Читаем Последние хозяева кремля. «За кремлевскими кулисами» полностью

И вот к всеобщему удивлению московское радио и телевидение оповещают о времени и месте проведения митинга. Милиция, появившись без привычных резиновых дубинок, проявляет поразительную предупредительность и потрясающую вежливость. Спецназовских машин не видно. На трассе от парка культуры им. Горького по Садовому Кольцу и до Манежной площади царит удивительный порядок. Отлично работают репродукторы, доносящие слова ораторов к тем, кому не хватило места на площади. По приблизительным данным, на демонстрацию вышло более полумиллиона человек. Присутствующим, над которыми реют плакаты: ,Да здравстует Февральская революция 1990-го!”, кажется, что они дописывают последние строчки в начатой в далеком феврале 1917 года кошмарной главе истории их страны. Они будто бы на самом деле подтверждали сделанный за три столетия до того Джованни Вико вывод о том, что историю творят не герои, а люди. Обо всем этом будут говорить позже. А до московской демонстрации, особенно после незадолго до того проведенного в Питере с легкой руки местного партийного босса Б. Гидаспова антиперестроечного митинга, поговаривали о наступлении реакции. Затем реакционеры собирают около четырех тысяч человек в Останкино. Вот в ответ на эти выступления рождается идея, как говорит депутат И. Заславский, „продемонстрировать мощь и солидарность демократических сил... провести народный референдум”.

Атаку открывают „Московские новости”, где явно с „высочайшего” благословления заместитель главного редактора газеты В. Третьяков, впервые^Н^ыто называя его по имени, нападает на Лигачева, осуждая его за „поддержку наиболее нездоровых черт социализма” и за предложения „решать проблемы страны, исходя из ошибочного опыта прошлого”. Сколько угодно могли распространяться слухи о том, что противники реформ намерены дать бой и что, возможно, генсеку придется расстаться со своим постом, а он продемонстрировал, в чьих руках находятся нити управления.
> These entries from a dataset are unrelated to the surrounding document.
-- ==== Sys2Proof/Machine/Factory.lean ====
section
/-! DEFINITION. What the stores of a part hold as it leaves manufacture, before anything has written them. -/

namespace Sys2Proof.Machine

/-- CHECK of slot k of a ladder whose VALUE is 0 (R437). -/
def Factory.ladderCheck (k : Nat) : Nat :=
  [0xF1CE, 0x49AF, 0x912D, 0x294C, 0x3008, 0x8869, 0x50EB, 0xE88A,
   0x6263, 0xDA02, 0x0280, 0xBAE1, 0xA3A5, 0x1BC4, 0xC346, 0x7B27].getD k 0

/-- Byte `b` of one copy of a twin of GEN 1 with all content zero, but for byte 4 (R432). -/
def Factory.twinByte (first : Nat) (check : Nat) (b : Nat) : Byte :=
  match b with
  | 0 => 1
  | 4 => BitVec.ofNat 8 first
  | 30 => BitVec.ofNat 8 check
  | 31 => BitVec.ofNat 8 (check / 256)
  | _ => 0

/-- A byte of the parameter store that nothing has written: the header (R431), the twins of pages 1, 2, 3 and 14 with
both copies valid (slot 1 active, nothing pending; no block protection; no password; a scatter key of zero), the
ladders at 0 (R437), and zero elsewhere. -/
def Factory.prm (a : Nat) : Byte :=
  let page := a / 64
  let b := a % 64
  if page = 0 then
    (match b with | 0 => 0x53 | 1 => 0x52 | 2 => 0x50 | 3 => 0x59 | 4 => 0x01 | _ => 0)
  else if page = 1 then Factory.twinByte 1 0x8F3B (b % 32)
  else if page = 2 ∨ page = 3 ∨ page = 14 then Factory.twinByte 0 0x235A (b % 32)
  else if 4 ≤ page ∧ page ≤ 13 then
    let k := b / 8 + 8 * (page % 2)
    (match b % 8 with
     | 6 => BitVec.ofNat 8 (Factory.ladderCheck k)
     | 7 => BitVec.ofNat 8 (Factory.ladderCheck k / 256)
     | _ => 0)
  else 0

/-- Copy A of the record at manufacture: sequence 1, no media and no rails, every head enabled, tile 0 the management
head ("First power of a new part"); the layout, budget and patrol fields at legal values, the CRC as R418 gives. -/
def Factory.record : List Byte :=
  [0x52, 0x43, 0x44, 0x59, 1, 0, 0, 0, 1, 0, 0, 0, 0, 0, 0, 0, 4, 4, 136, 6, 0, 15, 1, 0, 0, 0, 0, 0, 0, 0, 0, 0,
   0, 0, 1, 0] ++ List.replicate 8 0 ++ [1, 5, 14, 10, 5, 0, 168, 0, 72, 0, 0, 0, 80, 98, 0, 0]
  ++ List.replicate 1604 0
  ++ (List.replicate 16 [(0x10 : Byte), 0x32, 0x54, 0x76]).flatten ++ List.replicate 64 0
  ++ List.replicate 2300 0 ++ [0x6F, 0x8F, 0xC1, 0xD8]

/-- The firmware of slot 1 at manufacture (R681): revision KRY-3.0.0, SEC_VERSION 0, a body of one zero byte, signed by the key of slot 0
(DESIGN CHOICE, log 103: the spec gives neither an image nor a key). -/
def Factory.firmware : List Byte :=
  [(0x59 : Byte), 0x52, 0x4B, 0x59, 0x01, 0x00, 0x00, 0x00, 0x00, 0x00, 0x00, 0x00, 0x01, 0x00, 0x00, 0x00, 0x4B, 0x52, 0x59, 0x2D,
   0x33, 0x2E, 0x30, 0x2E, 0x30, 0x00, 0x00, 0x00, 0x00, 0x00, 0x00, 0x00]
  ++ [(0xBE : Byte), 0xC0, 0x21, 0xB4, 0xF3, 0x68, 0xE3, 0x06, 0x91, 0x34, 0xE0, 0x12, 0xC2, 0xB4, 0x30, 0x70, 0x83, 0xD3, 0xA9, 0xBD,
   0xD2, 0x06, 0xE2, 0x4E, 0x5F, 0x0D, 0x86, 0xE1, 0x3D, 0x66, 0x36, 0x65, 0x59, 0x33, 0xEC, 0x2B, 0x41, 0x34, 0x65, 0x96,
   0x68, 0x17, 0xA9, 0xC2, 0x08, 0xA1, 0x17, 0x17]
  ++ [(0x04 : Byte), 0x5D, 0x65, 0xE0, 0x84, 0x6E, 0x30, 0x58, 0x9F, 0xD0, 0x16, 0x22, 0x1B, 0xA2, 0xA1, 0xF0, 0x02, 0x61, 0x00, 0x1A,
   0xEB, 0x15, 0x89, 0x8C, 0x6D, 0x8B, 0xC8, 0xF9, 0xF4, 0xED, 0xA6, 0x9B, 0xB7, 0x3A, 0x76, 0xE7, 0x84, 0x42, 0x1B, 0x3F,
   0x73, 0xB4, 0x31, 0x74, 0xA4, 0x66, 0x86, 0x19, 0x96, 0x25, 0xC8, 0x30, 0xD8, 0x8B, 0xD3, 0x54, 0xFF, 0x0C, 0x7A, 0x55,
   0x37, 0x29, 0xCB, 0x95, 0x45, 0xE0, 0xA4, 0xB2, 0x53, 0xD1, 0xC1, 0x6A, 0xB7, 0xA4, 0x02, 0xBC, 0x5F, 0xA7, 0x2D, 0x1F,
   0xFD, 0xB3, 0x9B, 0x1D, 0xBB, 0xCA, 0x36, 0xB3, 0xCC, 0x7D, 0xC3, 0x87, 0x5A, 0xFE, 0x79, 0x71, 0x55]
  ++ List.replicate 239 0
  ++ [(0x99 : Byte), 0x2C, 0xD5, 0x46, 0xEC, 0xBC, 0x0C, 0xD0, 0xAD, 0x4E, 0x7B, 0x5F, 0xC4, 0x66, 0x93, 0x0B, 0xF3, 0xDC, 0xDE, 0x15,
   0x17, 0xE8, 0x2A, 0xF2, 0x01, 0x21, 0x55, 0xC8, 0x36, 0xC2, 0x07, 0xF8, 0x06, 0x66, 0xB6, 0xA5, 0xEE, 0xAF, 0xDC, 0xE1,
   0x4B, 0xAC, 0x61, 0x2E, 0x5B, 0xBF, 0x2F, 0x8B]
  ++ [(0xD8 : Byte), 0x4B, 0x7F, 0x71, 0xA1, 0x02, 0xC5, 0x54, 0x4F, 0x45, 0x19, 0x31, 0xCF, 0xC9, 0x63, 0xD4, 0xF6, 0xE7, 0x43, 0xA3,
   0xDA, 0x57, 0x40, 0x30, 0x77, 0x35, 0x65, 0x3E, 0xF2, 0x1E, 0xA4, 0x65, 0x56, 0x5B, 0xCA, 0x24, 0xDD, 0x9E, 0x46, 0xF1,
   0xD7, 0x6C, 0x0D, 0x36, 0xDD, 0x73, 0x66, 0xD0]
  ++ [0]

/-- The key hash that the fuses of key slot 0 hold: SHA-384 of that key (log 103). -/
def Factory.keyHash : BitVec 384 :=
  0x2e32e758703c953b81912c9ccffca6392d7facda33bf4313aa037f65116c74a9fc563fbb6c2d79d376921ac8204c0110

end Sys2Proof.Machine
end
Руководители Межрегиональной группы, официально выступившие в роли организаторов демонстрации, позднее подтвердили, что Горбачев способствовал ее проведению. В данном случае их цели совпали. Пока все еще не было альтернативы Горбачеву. Именно сейчас остро ощущалось отсутствие Сахарова, которому все опросы общественного мнения отдавали предпочтение перед всеми остальными политическими деятелями страны. В новой обстановке, когда у всех в памяти жив был пример Гавела, практически из тюремной камеры переехавшего в президентский дворец, человек, первым потребовавший отмены монополии партии на власть, при прямых выборах главы государства мог стать серьезным противником Горбачева, который, как всем это было очевидно, теперь воспринял как раз то, о чем говорил Сахаров в своем последнем выступлении на съезде народных депутатов. Исчезновение академика оказалось очень кстати и загадочно произошло как раз в тот момент, когда его дальнейшее пребывание на политической арене грозило из игры в демократию перерасти в борьбу за власть. В стране, слишком хорошо знакомой с бесшумной и не оставляющей следов деятельностью КГБ, это не могло не вызывать подозрений. Демонстрация, которая, будь жив Сахаров, могла бы стать демонстрацией в поддержку его и его сторонников, стала, таким образом, демонстрацией в поддержку Горбачева, поскольку раскол сил накануне пленума мог сыграть на руку лишь противникам реформ, сопротивление которых, доказывали горбачевцы, может быть преодолено, только если полномочия их лидера будут значительно расширены. Ранее в статьях в „Литературной газете” , а затем в „Новом мире” уже была высказана мысль о необходимости наделения, как считает печатающийся в независимой прессе публицист, „совершенно не подходящего на эту роль человека властью всесоюзного диктатора.” Иными словами, неконституционный френч диктатуры генсека предлагалось сменить на не столь пугающую, сшитую по последней моде и надетую с одобрения народных представителей конституционную тройку сильного правителя. Но выступающие на питерском митинге называют носителя тройки слабовольным. Комики высмеивают его со сцены. Советский человек, непривычный к обычным в западных странах шаржам и карикатурам на руководителей любого ранга, видит в том, что такое разрешается, — проявление слабости.

С другой стороны, не устраивает Горбачев и тех, кто добивается большей демократизации и кто после отказа в декабре 1989 года обсуждать статью 6-ю, вышел на демонстрации с плакатами, на которых были изображены фотографии его и Сталина со стоящим между ними знаком равенства. Всем было хорошо известно, что в каждом коммунисте всегда таится маленький Сталин. Росту популярности Горбачева это не способствовало.